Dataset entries
■ ■ ■ ■

-- ==== Sys2Proof/Safety.lean ====
section
/-! DEFINITION. What a safe run of MTFD is: the invariants of rule R58 and of the state's own rules, the loaded input,
and what a host sees at the end of a run (rules R172, R180). -/

namespace Sys2Proof.Machine

/-- The bytes [0, n) of a buffer hold a value and no other address does. -/
def Memory.Covers (m : Memory) (n : Nat) : Prop := ∀ a, (m.read a).isSome = decide (a < n)

/-- STATUS.STATE is a function of PHASE (R52). -/
def statusOf (p : Phase) : RunState :=
  match p with
  | .idle => .idle
  | .done => .done
  | .fault => .fault
  | .hdr => .busy
  | .aRun => .busy
  | .bParse => .busy
  | .bSum => .busy
  | .bRank => .busy
  | .bBuild => .busy
  | .bExpand => .busy

/-- The phases of Stage B (R88). -/
def inStageB (p : Phase) : Prop :=
  p = .bParse ∨ p = .bSum ∨ p = .bRank ∨ p = .bBuild ∨ p = .bExpand

/-- The sum of the counters of the first n ranked symbols: window n starts at 1024 + this (R67). -/
def windowSum (freq : Table (BitVec 32)) (order : Table Byte) : Nat → Nat
  | 0 => 0
  | n + 1 => windowSum freq order n + (freq.entry (order.entry (BitVec.ofNat 8 n))).toNat

/-- How many entries of a counter table are not 0. -/
def countNonzero (f : Table (BitVec 32)) : Nat := f.toList.countP (· != 0)

/-- The invariants of MTFD between two steps (R58, and R24 to R31, R41, R46, R48, R49, R52, R55 of spec file
10_state.md). R58 (e) claims I ≤ K throughout a decode; of the register K it holds from START to EXP.ENTER, since EXP.RETIRE
then lowers K and not I (R21, R152). In the expansion I is what K was when the ranking ended, the number of symbols with a
non-zero counter (R27), and the register K is at most that (log entry 10). -/
structure Inv (s : State) : Prop where
  ibuf_wf : s.ibuf.wf
  xbuf_wf : s.xbuf.wf
  obuf_wf : s.obuf.wf
  /-- R52: STATE goes with PHASE, and CAUSE is 0 exactly outside FAULT. -/
  status : s.state = statusOf s.phase
  cause : s.cause = .none ↔ s.phase ≠ .fault
  /-- R55: OLEN is 0 until the decode ends with data. -/
  olen : s.phase ≠ .done → s.olen = 0
  /-- R58 (e), in every phase: J, K and I are at most 256, OP at most TOTAL. In IDLE it rests on log entry 2. -/
  positions : s.j.toNat ≤ 256 ∧ s.k.toNat ≤ 256 ∧ s.i.toNat ≤ 256 ∧ s.op.toNat ≤ s.total.toNat
  /-- R58 (e): XP is at most XLEN during a decode. -/
  emitted : s.state = .busy → s.xp.toNat ≤ s.xlen
  /-- R58 (e): I is at most K from START to EXP.ENTER; in the expansion every ranked symbol is introduced, and K counts those
  not yet retired (R27). -/
  introduced : s.state = .busy →
    (s.phase ≠ .bExpand → s.i.toNat ≤ s.k.toNat) ∧
      (s.phase = .bExpand → s.i.toNat = countNonzero s.freq ∧ s.k.toNat ≤ s.i.toNat)
  /-- R41, R58 (a): T is a permutation of the byte values from the first START on. -/
  rankTable : s.phase ≠ .idle → Function.Injective s.t.entry
  /-- R24, R36: XP counts the symbols processed. -/
  header : s.phase = .hdr → s.xp = 0
  stageA : s.phase = .aRun → 5 ≤ s.inlen.toNat
  /-- R48: XBUF holds exactly the bytes emitted so far. -/
  intermediate : s.state = .busy → s.xbuf.Covers s.xp.toNat
  /-- R71, R113: in Stage B the intermediate sequence is complete and holds the header. -/
  boundary : inStageB s.phase → s.xp.toNat = s.xlen ∧ 1024 ≤ s.xlen
  /-- R25. -/
  parse : s.phase = .bParse → s.j.toNat < 256
  /-- R129: until B_BUILD, RL is the identity, the cursor table is zero and no symbol is introduced. -/
  untouched : s.state = .busy → s.phase ≠ .bBuild → s.phase ≠ .bExpand →
    s.rl = Table.identity ∧ s.cs = Table.zero ∧ s.ce = Table.zero ∧ s.i = 0
  /-- R26: TOTAL is the exact sum. -/
  total : s.phase = .bRank ∨ s.phase = .bBuild ∨ s.phase = .bExpand →
    s.total.toNat = Functional.total s.freq ∧ 0 < s.total.toNat
  /-- R43, R128: each entry of REM is its counter or 0, and K counts the zeroed ones. -/
  ranking : s.phase = .bRank →
    (∀ b, s.rem.entry b = 0 ∨ s.rem.entry b = s.freq.entry b) ∧
      s.k.toNat + countNonzero s.rem = countNonzero s.freq ∧
      windowSum s.freq s.order s.k.toNat + Functional.total s.rem = s.total.toNat
  /-- R44, R130: the ranked symbols have non-zero counters. -/
  ranked : s.phase = .bRank ∨ s.phase = .bBuild →
    ∀ n, n < s.k.toNat → s.freq.entry (s.order.entry (BitVec.ofNat 8 n)) ≠ 0
  /-- R27, R28, R29: the introductions done and to do. -/
  build : s.phase = .bBuild →
    1 ≤ s.k.toNat ∧ s.k.toNat = countNonzero s.freq ∧ windowSum s.freq s.order s.k.toNat = s.total.toNat ∧
      s.m.toNat = 1024 + windowSum s.freq s.order s.i.toNat
  /-- R46, R58 (c). In IDLE it rests on log entry 2. -/
  cursors : ∀ b, (s.cs.entry b).toNat ≤ (s.ce.entry b).toNat
  /-- R46. -/
  cursorBound : s.phase = .bBuild ∨ s.phase = .bExpand →
    ∀ b, (s.ce.entry b).toNat ≤ 1024 + s.total.toNat
  /-- R58 (b), R133: the expansion. -/
  expand : s.phase = .bExpand →
    s.val = s.rl.entry 0 ∧ s.m.toNat = 1024 + s.total.toNat
  /-- R31, R49: OBUF holds exactly the bytes emitted so far, none before the expansion. -/
  output : s.state = .busy → s.obuf.Covers s.op.toNat ∧ (s.phase ≠ .bExpand → s.op = 0)
  /-- R49, R55, R134: a decode that ended with data has OLEN = TOTAL bytes in OBUF. -/
  done : s.phase = .done → s.olen = 0 ∨ (s.olen = s.total ∧ s.obuf.Covers s.olen.toNat)

/-- The host's duty: while a decode runs, every byte of IBUF[0, INLEN) was loaded (R175, U8). -/
def InputLoaded (s : State) : Prop :=
  s.state = .busy → ∀ a, a < s.inlen.toNat → (s.ibuf.read a).isSome

/-- The count identity of rule R157 as a property of one state of the expansion: while K > 0 the output bytes due are
the cursor bytes not yet consumed plus the symbols not yet retired; once K = 0 the front symbol is exhausted. -/
def CountIdentity (s : State) : Prop :=
  (0 < s.k.toNat →
    s.op.toNat + ((List.range 256).map fun n =>
      (s.ce.entry (BitVec.ofNat 8 n)).toNat - (s.cs.entry (BitVec.ofNat 8 n)).toNat).sum + s.k.toNat
      = s.total.toNat) ∧
  (s.k.toNat = 0 → valExhausted s = true)

/-- The byte sequence OBUF[0, OLEN); none if a byte of it was not written (R172 (c)). -/
def outputBytes (s : State) : Option (List Byte) :=
  (List.range s.olen.toNat).mapM fun a => s.obuf.read a

/-- What is observable of a decode that has ended (R172); none in any other state. -/
def observe (s : State) : Option Functional.Result :=
  match s.phase with
  | .done => (outputBytes s).map .data
  | .fault => some (.fault s.cause)
  | .idle => none
  | .hdr => none
  | .aRun => none
  | .bParse => none
  | .bSum => none
  | .bRank => none
  | .bBuild => none
  | .bExpand => none

/-- The host has loaded an input and an expected length, and its next move is CTRL = 0x01 (R175, R218). -/
def ReadyToStart (s : State) (buf : List Byte) (explen : BitVec 40) : Prop :=
  s.state ≠ .busy ∧ s.inlen.toNat = buf.length ∧ s.explen = explen ∧
    (∀ a, a < buf.length → s.ibuf.read a = buf[a]?) ∧ s.host = [.writeCtrl 0x01]

/-- `n` steps of the machine, stopping at the first fault or refusal. -/
def runSteps (n : Nat) (s : State) : Access State := Host.Core.run Sys2Proof.core n s

end Sys2Proof.Machine
end

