theorem witness_RankSelPicksTheLargestCounter :
    ∃ s : State, s.k.toNat < 256 ∧ ∃ b, s.rem.entry b ≠ 0 :=
  ⟨{ base .bRank with k := 255, rem := Table.zero.setEntry 255 1 }, by decide, 255, by decide +kernel⟩

theorem witness_IntroPlacesTheRankedSymbol :
    (∃ s : State, s.i.toNat < 256 ∧ s.inlen.toNat - 4 ≤ s.m.toNat) ∧
    ∃ s : State, s.i.toNat < 256 ∧ s.order.entry (BitVec.ofNat 8 s.i.toNat) = 0 ∧
      s.m.toNat < s.inlen.toNat - 4 ∧ s.xbuf.read s.m.toNat = some 9 :=
  ⟨⟨{ base .bBuild with i := 255, m := 1024, inlen := 1028 }, by decide +kernel⟩,
    ⟨{ base .bBuild with i := 255, m := 1024, inlen := 1029, xbuf := [(1024, 9)] }, by decide +kernel⟩⟩

theorem witness_RetireEmitsAndShifts :
    (cursorAt 0 0 1).op.toNat < (cursorAt 0 0 1).total.toNat ∧ (cursorAt 0 0 1).k.toNat ≤ 1 ∧
    2 ≤ ({ cursorAt 0 0 1 with k := 2 } : State).k.toNat ∧ ({ cursorAt 0 0 1 with k := 256 } : State).k.toNat ≤ 256 := by
  decide

theorem witness_StayEmitsAndConsumesOneByte : (cursorAt 1025 1026 1).op.toNat < (cursorAt 1025 1026 1).total.toNat := by
  decide

theorem witness_DemoteMovesTheFrontToRankIdx :
    ((0x1D01 : DW) &&& 0x3F00 = 0x1D00 ∧ (0x1D01 : DW).byte ≠ 0) ∧
    (cursorAt 1025 1026 1).op.toNat < (cursorAt 1025 1026 1).total.toNat := by decide

theorem witness_ShlCopiesLeftAndDuplicates : (0 : Byte) < 1 ∧ (255 : Byte) ≤ 255 := by decide

theorem identity_injective : Function.Injective Table.identity.entry := by
  intro a b h
  simpa using h

theorem witness_RankTableStaysAPermutation :
    ∃ (i : Instr) (s t : State), exec i s = .next t ∧ Function.Injective s.t.entry :=
  ⟨.mtfaMove 255, lastSymbol, _, rfl, identity_injective⟩

theorem witness_OperationsWriteOnlyTheirOwnState :
    ∃ t, exec (.expDemote 1) (cursorAt 1025 1026 1) = .next t ∧ Instr.expDemote 1 ≠ .start := ⟨_, rfl, by decide⟩

theorem witness_OperationsStoreOnlyAtXpAndOp :
    (∃ t, exec (.mtfaMove 7) lastSymbol = .next t) ∧ emitsIntermediate (.mtfaMove 7) ∧
    (∃ t, exec .expStay (cursorAt 1025 1026 1) = .next t) ∧ emitsOutput .expStay ∧
    ¬emitsIntermediate .expStay ∧ ¬emitsOutput (.mtfaMove 7) := by
  refine ⟨⟨_, rfl⟩, .inr ⟨7, rfl⟩, ⟨_, rfl⟩, .inr (.inl rfl), ?_, ?_⟩ <;> simp [emitsIntermediate, emitsOutput]

theorem witness_OperationFaultsArePrecise :
    (∃ t, exec .hdrRd { base .hdr with inlen := 4 } = .next t ∧ t.phase = .fault) ∧
    (∃ t, exec .aEnd { base .aRun with inlen := 1027 } = .next t ∧ t.phase = .fault) ∧
    (∃ t, exec .introduce { base .bBuild with m := 1024, inlen := 1028 } = .next t ∧ t.phase = .fault) :=
  ⟨⟨_, rfl, rfl⟩, ⟨_, rfl, rfl⟩, ⟨_, rfl, rfl⟩⟩

theorem witness_CursorFetchFaultsInsteadOfDispatching :
    ((cursorAt 1026 1027 1).host = [] ∧ (cursorAt 1026 1027 1).phase = .bExpand ∧
      eMore (cursorAt 1026 1027 1) = true ∧ exhausted (cursorAt 1026 1027 1) = false ∧
      (cursorAt 1026 1027 1).inlen.toNat - 4 ≤
        ((cursorAt 1026 1027 1).cs.entry (cursorAt 1026 1027 1).val).toNat) ∧
    (eMore (cursorAt 1025 1026 1) = true ∧ exhausted (cursorAt 1025 1026 1) = false ∧
      ((cursorAt 1025 1026 1).cs.entry (cursorAt 1025 1026 1).val).toNat <
        (cursorAt 1025 1026 1).inlen.toNat - 4 ∧
      (cursorAt 1025 1026 1).xbuf.read 1025 = some 9) ∧
    exhausted (cursorAt 1026 1026 1) = true ∧ eMore (cursorAt 1026 1026 0) = false := by decide +kernel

■ ■ ■ ■

▸ Work request
Output the data exactly, from the first line through the line that holds "10_state.md). R58 (e)", so that no later line appears.

▸ Answer box
-- ==== Sys2Proof/Safety.lean ====
section
/-! DEFINITION. What a safe run of MTFD is: the invariants of rule R58 and of the state's own rules, the loaded input,
and what a host sees at the end of a run (rules R172, R180). -/

namespace Sys2Proof.Machine

/-- The bytes [0, n) of a buffer hold a value and no other address does. -/
def Memory.Covers (m : Memory) (n : Nat) : Prop := ∀ a, (m.read a).isSome = decide (a < n)

/-- STATUS.STATE is a function of PHASE (R52). -/
def statusOf (p : Phase) : RunState :=
  match p with
  | .idle => .idle
  | .done => .done
  | .fault => .fault
  | .hdr => .busy
  | .aRun => .busy
  | .bParse => .busy
  | .bSum => .busy
  | .bRank => .busy
  | .bBuild => .busy
  | .bExpand => .busy

/-- The phases of Stage B (R88). -/
def inStageB (p : Phase) : Prop :=
  p = .bParse ∨ p = .bSum ∨ p = .bRank ∨ p = .bBuild ∨ p = .bExpand

/-- The sum of the counters of the first n ranked symbols: window n starts at 1024 + this (R67). -/
def windowSum (freq : Table (BitVec 32)) (order : Table Byte) : Nat → Nat
  | 0 => 0
  | n + 1 => windowSum freq order n + (freq.entry (order.entry (BitVec.ofNat 8 n))).toNat

/-- How many entries of a counter table are not 0. -/
def countNonzero (f : Table (BitVec 32)) : Nat := f.toList.countP (· != 0)

/-- The invariants of MTFD between two steps (R58, and R24 to R31, R41, R46, R48, R49, R52, R55 of spec file
10_state.md). R58 (e) claims I ≤ K throughout a decode; of the register K it holds from START to EXP.ENTER, since EXP.RETIRE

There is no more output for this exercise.